/-- A raise that has its reason finds no turn past its RAISE stage. -/
theorem PlatenOk.raisable {w : Course} (h : PlatenOk w) (reason : mayRaise w) : ∀ t, w.turn = some t → t.stage = .raise := by
  intro t ht
  have arm := h.arm t ht
  have lower := h.lower t ht
  have pending := h.pending
  have dwell := h.dwell
  rcases reason with hr | hr | hr | hr
  · cases hs : t.stage <;> simp_all [armStage]
  · cases hs : t.stage <;> simp_all [armStage]
  · cases hs : t.stage <;> simp_all [armStage]
  · exact hr t ht

/-- Every way of going on keeps the laws of the platen. -/
theorem CourseStep.platenOk {w v : Course} (h : PlatenOk w) (hs : CourseStep w v) : PlatenOk v := by
  cases hs with
  | set | order | leave | reported | fault | clear => exact { h with }
  | episode r t first calm =>
    exact .ofNoTurn rfl h.dwell fun hp => ⟨rfl, (h.pending hp).2⟩
  | raise top reason =>
    have stage := h.raisable reason
    exact { dwell := nofun, pending := fun _ => ⟨rfl, rfl⟩
            arm := fun t ht ha => by rw [stage t ht] at ha; contradiction
            lower := fun t ht hl => by rw [stage t ht] at hl; contradiction }
  | top rising =>
    exact { dwell := fun hd => absurd (h.dwell hd) (by simp [rising]), pending := fun _ => h.pending (.inr rising)
            arm := fun _ _ _ => rfl, lower := fun t ht hl => by simpa [rising] using h.lower t ht hl }
  | stop rising =>
    exact { dwell := fun hd => absurd (h.dwell hd) (by simp [rising]), pending := by simp
            arm := fun t ht ha => absurd (h.arm t ht ha) (by simp [rising])
            lower := fun t ht hl => by simpa [rising] using h.lower t ht hl }
  | contact lowering =>
    exact { dwell := fun hd => absurd (h.dwell hd) (by simp [lowering]), pending := by simp
            arm := fun t ht ha => absurd (h.arm t ht ha) (by simp [lowering])
            lower := fun t ht hl => by simpa [lowering] using h.lower t ht hl }
  | lower contact turn platen =>
    exact { dwell := fun hd => absurd (h.dwell hd) (by simp [platen])
            pending := by cases contact <;> simp [lowered]
            arm := fun t ht => absurd (turn.symm.trans ht) nofun, lower := fun t ht => absurd (turn.symm.trans ht) nofun }
  | lowerTurn contact t u inFlight from_ stage running =>
    have calm : w.dwell = none ∧ w.raisePending = false ∧ w.dwellDeferred = false := by
      have dwell := h.dwell
      rcases from_ with hs | hs
      · have platen := h.arm t inFlight (by rw [hs]; rfl)
        exact ⟨by simpa [platen] using dwell, h.pending (.inl platen)⟩
      · obtain ⟨hr, hd, platen⟩ := h.lower t inFlight hs
        exact ⟨by rcases platen with hp | ⟨-, hp | hp⟩ <;> simpa [hp] using dwell, hr, hd⟩
    obtain ⟨dwell, waits, deferred⟩ := calm
    exact { dwell := fun hd => absurd hd (by simp [lowered, dwell])
            pending := by cases contact <;> simp [lowered]
            arm := fun x hx ha => by cases hx; rw [stage] at ha; contradiction
            lower := fun x hx _ => by cases hx; exact ⟨waits, deferred, .inr ⟨running, by cases contact <;> simp [lowered]⟩⟩ }
  | down d u pressing turn ended =>
    exact { dwell := fun _ => rfl, pending := by simp
            arm := fun t ht ha => by
              have ht : w.turn = some t := turn.elim (fun hu => hu.symm.trans ht) fun hu => absurd (hu.symm.trans ht) nofun
              exact absurd (h.arm t ht ha) (by simp [pressing])
            lower := fun t ht hl => by
              have hw : w.turn = some t := turn.elim (fun hu => hu.symm.trans ht) fun hu => absurd (hu.symm.trans ht) nofun
              obtain ⟨-, -, hp⟩ := h.lower t hw hl
              have running : t.held = false := by simpa [pressing] using hp
              exact absurd ((ended t hw hl running).symm.trans ht) nofun }
  | expire deferred pending running =>
    have platen := h.dwell running
    exact { dwell := nofun, pending := by simp [platen]
            arm := h.arm, lower := fun t ht hl => absurd (h.lower t ht hl).2.2 (by simp [platen]) }
  | defer deferred =>
    exact { dwell := h.dwell, pending := fun hp => absurd (h.pending hp).2 (by simp [deferred])
            arm := h.arm, lower := fun t ht hl => absurd (h.lower t ht hl).2.1 (by simp [deferred]) }
  | hold safe =>
    have dwell := h.dwell
    have pending := h.pending
    refine { dwell := fun hd => by simp [dwell hd, heldPlaten], pending := fun hp => ?_
             arm := fun t ht ha => ?_, lower := fun t ht hl => ?_ }
    · cases hw : w.platen <;> cases safe <;> simp_all [heldPlaten]
    · obtain ⟨x, hx, rfl⟩ := Option.map_eq_some_iff.mp ht
      simp [h.arm x hx ha, heldPlaten]
    · obtain ⟨x, hx, rfl⟩ := Option.map_eq_some_iff.mp ht
      obtain ⟨hr, hd, hp⟩ := h.lower x hx hl
      rcases hp with hp | ⟨-, hp | hp⟩ <;> simp [hp, hr, hd, heldPlaten]
  | startTurn t calm stage =>
    exact { h with
      arm := fun x hx ha => by cases hx; rw [stage] at ha; contradiction
      lower := fun x hx hl => by cases hx; rw [stage] at hl; contradiction }
  | turn t u inFlight arm lower =>
    exact { h with
      arm := fun x hx ha => by cases hx; exact (arm ha).elim (h.arm t inFlight) id
      lower := fun x hx hl => by
        cases hx
        obtain ⟨stage, running⟩ := lower hl
        obtain ⟨hr, hd, hp⟩ := h.lower t inFlight stage
        exact ⟨hr, hd, hp.imp_right fun ⟨hh, hm⟩ => ⟨running hh, hm⟩⟩ }
  | endTurn => exact .ofNoTurn rfl h.dwell h.pending
  | reset p rest => exact .ofNoTurn rfl nofun fun _ => ⟨rfl, rfl⟩

/-- Every way of going on keeps the settings in their ranges. -/
theorem CourseStep.settingsOk {w v : Course} (h : SettingsOk w.settings) (hs : CourseStep w v) : SettingsOk v.settings := by
  cases hs with
  | set x ok => exact ok h
  | _ => exact h

theorem Goes.safeInv {s t : State} (h : Goes s t) (hs : safeInv s) : safeInv t :=
  (safeInv_iff t).mpr (h.keeps (fun _ _ hw hv => hv.safeOk hw) ((safeInv_iff s).mp hs))

theorem Goes.platenInv {s t : State} (h : Goes s t) (hs : platenInv s) : platenInv t :=
  (platenInv_iff t).mpr (h.keeps (fun _ _ hw hv => hv.platenOk hw) ((platenInv_iff s).mp hs))

theorem Goes.settingsInv {s t : State} (h : Goes s t) (hs : settingsInv s) : settingsInv t :=
  (settingsInv_iff t).mpr (h.keeps (P := fun w => SettingsOk w.settings) (fun _ _ hw hv => hv.settingsOk hw)
    ((settingsInv_iff s).mp hs))

end Sys2Proof.Machine
end

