-- ==== Sys2Proof/Proofs/CourseFrames.lean ====
section
/-! The operations that leave the course of the part as it was. -/
namespace Sys2Proof.Machine

/-! ### Lines, banks and the state's plain updates -/

theorem debouncesOf_modify {f : Line → Line} (h : ∀ l, (f l).debounce = l.debounce) (i : Nat) (ls : List Line) :
    debouncesOf (ls.modify i f) = debouncesOf ls := by
  refine List.ext_getElem (by simp [debouncesOf]) fun j h1 h2 => ?_
  simp only [debouncesOf, List.getElem_map, List.getElem_modify]
  split
  · exact h _
  · rfl

theorem course_modifyLine (s : State) (i : Nat) (f : Line → Line) (h : ∀ l, (f l).debounce = l.debounce) :
    course (modifyLine s i f) = course s := by
  simp [course, settingsOf, modifyLine, debouncesOf_modify h]

theorem rechargesOf_set (q : Quad BankRec) (bk : Bank) (r : BankRec) (h : r.recharge = (q.get bk).recharge) :
    rechargesOf (q.set bk r) = rechargesOf q := by
  cases bk <;> simp_all [rechargesOf, Quad.set, Quad.get]

theorem course_setBank (s : State) (bk : Bank) (r : BankRec) (h : r.recharge = (getBank s bk).recharge) :
    course (setBank s bk r) = course s := by
  simp only [course, settingsOf, setBank, rechargesOf_set _ _ _ h]

theorem course_modifyBank (s : State) (bk : Bank) (f : BankRec → BankRec) (h : ∀ r, (f r).recharge = r.recharge) :
    course (modifyBank s bk f) = course s := course_setBank s bk _ (h _)

@[simp] theorem course_restartIdle (s : State) : course (restartIdle s) = course s := by
  unfold restartIdle; split <;> rfl

@[simp] theorem course_driveFn (s : State) (f : Fn) (v : Bool) : course (driveFn s f v) = course s := by
  unfold driveFn; split
  · rfl
  · exact course_modifyLine _ _ _ fun _ => rfl

@[simp] theorem course_judgeReady (s : State) : course (judgeReady s) = course s := course_driveFn _ _ _

@[simp] theorem course_modifySide (s : State) (sd : Side) (f : SideRec → SideRec) :
    course (modifySide s sd f) = course s := rfl

@[simp] theorem course_holdCapture (s : State) : course (holdCapture s) = course s := rfl

@[simp] theorem course_confirmSide (s : State) (c : Capture) (sd : Side) : course (confirmSide s c sd) = course s := rfl

@[simp] theorem course_suctionOff (s : State) : course (suctionOff s) = course s := rfl

@[simp] theorem course_startAdjust (s : State) (k : Nat) : course (startAdjust s k) = course s := rfl

/-! ### Reports -/

@[simp] theorem course_enqueue (s : State) (b : Body) (n : Nat) : course (enqueue s b n) = course s := course_driveFn _ _ _

@[simp] theorem course_offerMinor (s : State) (b : Body) : course (offerMinor s b) = course s := by
  unfold offerMinor; split
  · exact course_enqueue _ _ _
  · rfl

@[simp] theorem course_offerMajor (s : State) (b : Body) : course (offerMajor s b) = course s := by
  unfold offerMajor; split
  · exact course_enqueue _ _ _
  · rfl

@[simp] theorem course_enterReserved (s : State) (b : Body) : course (enterReserved s b) = course s :=
  course_enqueue _ _ _

@[simp] theorem course_offerEvent (s : State) (i : Nat) (c : EventCause) (t : Nat) :
    course (offerEvent s i c t) = course s := by
  unfold offerEvent; dsimp only; split
  · exact (course_offerMinor _ _).trans (course_modifyLine _ _ _ fun _ => rfl)
  · rfl

@[simp] theorem course_reportBank (s : State) (bk : Bank) (x y : BankState) (c : BankCause) :
    course (reportBank s bk x y c) = course s := course_offerMinor _ _

/-! ### Banks and hoods -/

/-- A bank record set, its recharge time as it was, and its report offered. -/
theorem course_reportSet (s : State) (bk : Bank) (r : BankRec) (x y : BankState) (c : BankCause)
    (h : r.recharge = (getBank s bk).recharge) : course (reportBank (setBank s bk r) bk x y c) = course s :=
  (course_reportBank _ _ _ _ _).trans (course_setBank s bk r h)

@[simp] theorem course_enterReady (s : State) (bk : Bank) (c : Option BankCause) :
    course (enterReady s bk c) = course s := by
  unfold enterReady; dsimp only; split
  · exact course_setBank s bk _ rfl
  · exact course_reportSet s bk _ _ _ _ rfl

@[simp] theorem course_enterStandby (s : State) (bk : Bank) (c : BankCause) : course (enterStandby s bk c) = course s :=
  course_reportSet (dropConditioning s bk) bk _ _ _ _ rfl

@[simp] theorem course_enterConditioning (s : State) (bk : Bank) (c : BankCause) :
    course (enterConditioning s bk c) = course s := course_reportSet s bk _ _ _ _ rfl

@[simp] theorem course_endCharge (s : State) (bk : Bank) : course (endCharge s bk) = course s := by
  unfold endCharge; split <;> simp

@[simp] theorem course_startCharging (s : State) (bk : Bank) : course (startCharging s bk) = course s := by
  unfold startCharging; dsimp only; split
  · exact (course_endCharge _ _).trans (course_reportSet s bk _ _ _ _ rfl)
  · exact course_reportSet s bk _ _ _ _ rfl

@[simp] theorem course_powerOff (s : State) (bk : Bank) : course (powerOff s bk) = course s :=
  course_reportSet (dropConditioning s bk) bk _ _ _ _ rfl

@[simp] theorem course_wakeBank (s : State) (bk : Bank) : course (wakeBank s bk) = course s := by
  unfold wakeBank; dsimp only; split
  · exact course_reportSet s bk _ _ _ _ rfl
  · rfl

@[simp] theorem course_idleBank (s : State) (bk : Bank) : course (idleBank s bk) = course s := by
  unfold idleBank; split <;> simp

@[simp] theorem course_returnReady (s : State) (bk : Bank) : course (returnReady s bk) = course s := by
  unfold returnReady; split <;> simp

@[simp] theorem course_closeBankHoods (s : State) : course (closeBankHoods s) = course s :=
  foldl_keeps course _ (fun _ _ => by exact course_modifyBank _ _ _ fun _ => rfl) _ _

@[simp] theorem course_clearHoodRequests (s : State) : course (clearHoodRequests s) = course s :=
  foldl_keeps course _ (fun _ _ => by exact course_modifyBank _ _ _ fun _ => rfl) _ _

@[simp] theorem course_stopHoods (s : State) : course (stopHoods s) = course s := by
  unfold stopHoods; split
  · exact course_clearHoodRequests s
  · simp

@[simp] theorem course_topUp (s : State) (bk : Bank) : course (topUp s bk) = course s := by
  unfold topUp; split
  · exact course_modifyBank _ _ _ fun _ => rfl
  · rfl

@[simp] theorem course_endInterval (s : State) : course (endInterval s) = course s := by
  have toppedUp : ∀ u, course (forBanks topUp u) = course u := fun u => foldl_keeps course _ course_topUp _ _
  unfold endInterval
  split
  · rfl
  · split
    · rw [toppedUp]
      split
      · exact course_closeBankHoods _
      · rfl
    · rfl

@[simp] theorem course_askFiring (s : State) (bk : Bank) (t l d : Nat) (c : Option Nat) :
    course (askFiring s bk t l d c) = course s :=
  course_modifyBank s bk (fun r => { r with latest := later r.latest (some (grantTime s bk t)) }) fun _ => rfl

theorem course_requestHood (n : Nat) (s : State) (bk : Bank) : course (requestHood n s bk) = course s :=
  course_modifyBank _ _ _ fun _ => rfl

theorem course_withdrawHood (n : Nat) (s : State) (bk : Bank) : course (withdrawHood n s bk) = course s :=
  course_modifyBank _ _ _ fun r => by split <;> rfl

@[simp] theorem course_creditFiring (s : State) (bk : Bank) : course (creditFiring s bk) = course s := by
  unfold creditFiring; split
  · rfl
  · split <;> rfl

theorem course_conditioningFlash (s : State) (bk : Bank) (g : Grant) : course (conditioningFlash s bk g) = course s := by
  unfold conditioningFlash; dsimp only; split
  · exact course_setBank (removeGrant s bk) bk _ rfl
  · rfl

/-! ### Captures and lines -/

@[simp] theorem course_startPulse (s : State) (c : Capture) (sd : Side) : course (startPulse c s sd) = course s := by
  unfold startPulse; split
  · exact course_driveFn _ _ _
  · rfl

@[simp] theorem course_enterTriggered (s : State) (c : Capture) (p : Prediction) :
    course (enterTriggered s c p) = course s :=
  (course_restartIdle _).trans (foldl_keeps course _ (fun _ _ => course_startPulse _ _ _) _ _)

@[simp] theorem course_armTest (s : State) (c : Capture) : course (armTest s c) = course s := by
  unfold armTest; dsimp only; split
  · rfl
  · split
    · exact course_enterTriggered _ _ _
    · rfl
    · rfl

@[simp] theorem course_storedEdge (s : State) (sd : Side) : course (storedEdge s sd) = course s := by
  unfold storedEdge; split
  · rfl
  · split
    · rfl
    · split <;> simp

@[simp] theorem course_leaveFiring (s : State) (sd : Side) : course (leaveFiring s sd) = course s := by
  unfold leaveFiring; split
  · rfl
  · split
    · rfl
    · dsimp only; split_ifs <;> simp

@[simp] theorem course_answerAsk (s : State) (bk : Bank) (a : Answer) : course (answerAsk s bk a) = course s :=
  (course_leaveFiring _ _).trans (course_modifySide _ _ _)

theorem course_askBanks (c : Capture) (sd : Side) (bs : List Bank) (t : Nat) (s : State) :
    course (askBanks c sd bs t s) = course s := by
  induction bs generalizing s t with
  | nil => rfl
  | cons bk rest ih => exact (ih _ _).trans ((course_modifySide _ _ _).trans (course_askFiring _ _ _ _ _ _))

@[simp] theorem course_syncEdge (s : State) (sd : Side) (t : Nat) : course (syncEdge s sd t) = course s := by
  unfold syncEdge
  split
  · rfl
  · split
    · dsimp only
      split_ifs
      · rfl
      · exact (course_askBanks _ _ _ _ _).trans (course_restartIdle _)
      · rfl
      · rfl
    · rfl

@[simp] theorem course_restage (s : State) (i : Nat) : course (restage s i) = course s := by
  unfold restage; split
  · rfl
  · split <;> simp

@[simp] theorem course_bindFn (s : State) (f : Fn) (i : Nat) : course (bindFn s f i) = course s := by
  unfold bindFn; dsimp only; split
  · exact course_driveFn _ _ _
  · rfl

@[simp] theorem course_unbindFn (s : State) (f : Fn) : course (unbindFn s f) = course s := by
  show course (if isOutputFn f then driveFn s f false else s) = course s
  split <;> simp

@[simp] theorem course_clearLine (s : State) (i : Nat) : course (clearLine s i) = course s :=
  (course_offerEvent _ _ _ _).trans (course_modifyLine _ _ _ fun _ => rfl)

theorem sampleLine_debounce (l : Line) : (sampleLine l).debounce = l.debounce := by unfold sampleLine; split <;> rfl

theorem comparePin_debounce (t : Nat) (l : Line) : (comparePin t l).debounce = l.debounce := by
  rcases comparePin_cases t l with h | h | h <;> simp [h]

/-! ### The link -/

@[simp] theorem course_dropFrame (s : State) : course (dropFrame s) = course s := rfl

@[simp] theorem course_takeUp (s : State) : course (takeUp s) = course s := by
  rcases takeUp_cases s with h | ⟨f, rest, -, -, -, ⟨-, h⟩ | ⟨r, -, h⟩⟩ <;> rw [h] <;> rfl

@[simp] theorem course_validFrame (s : State) : course (validFrame s) = course s := by
  unfold validFrame; split <;> rfl

@[simp] theorem course_takeByte (s : State) (b : Byte) (badStop : Bool) : course (takeByte s b badStop) = course s := by
  unfold takeByte
  split
  · split <;> rfl
  · split
    · rfl
    · unfold storeByte checkFrame goodFrame
      dsimp only
      split_ifs
      · rfl
      · exact (course_takeUp _).trans (course_validFrame _)
      all_goals rfl

@[simp] theorem course_judgeSilence (s : State) : course (judgeSilence s) = course s := by
  unfold judgeSilence
  split <;> try split
  all_goals rfl

end Sys2Proof.Machine
end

=-=-=

Exercise
The result is a copy of every line above where the word "Body" shows up.

Task output
@[simp] theorem course_enqueue (s : State) (b : Body) (n : Nat) : course (enqueue s b n) = course s := course_driveFn _ _ _
@[simp] theorem course_offerMinor (s : State) (b : Body) : course (offerMinor s b) = course s := by
@[simp] theorem course_offerMajor (s : State) (b : Body) : course (offerMajor s b) = course s := by
@[simp] theorem course_enterReserved (s : State) (b : Body) : course (enterReserved s b) = course s :=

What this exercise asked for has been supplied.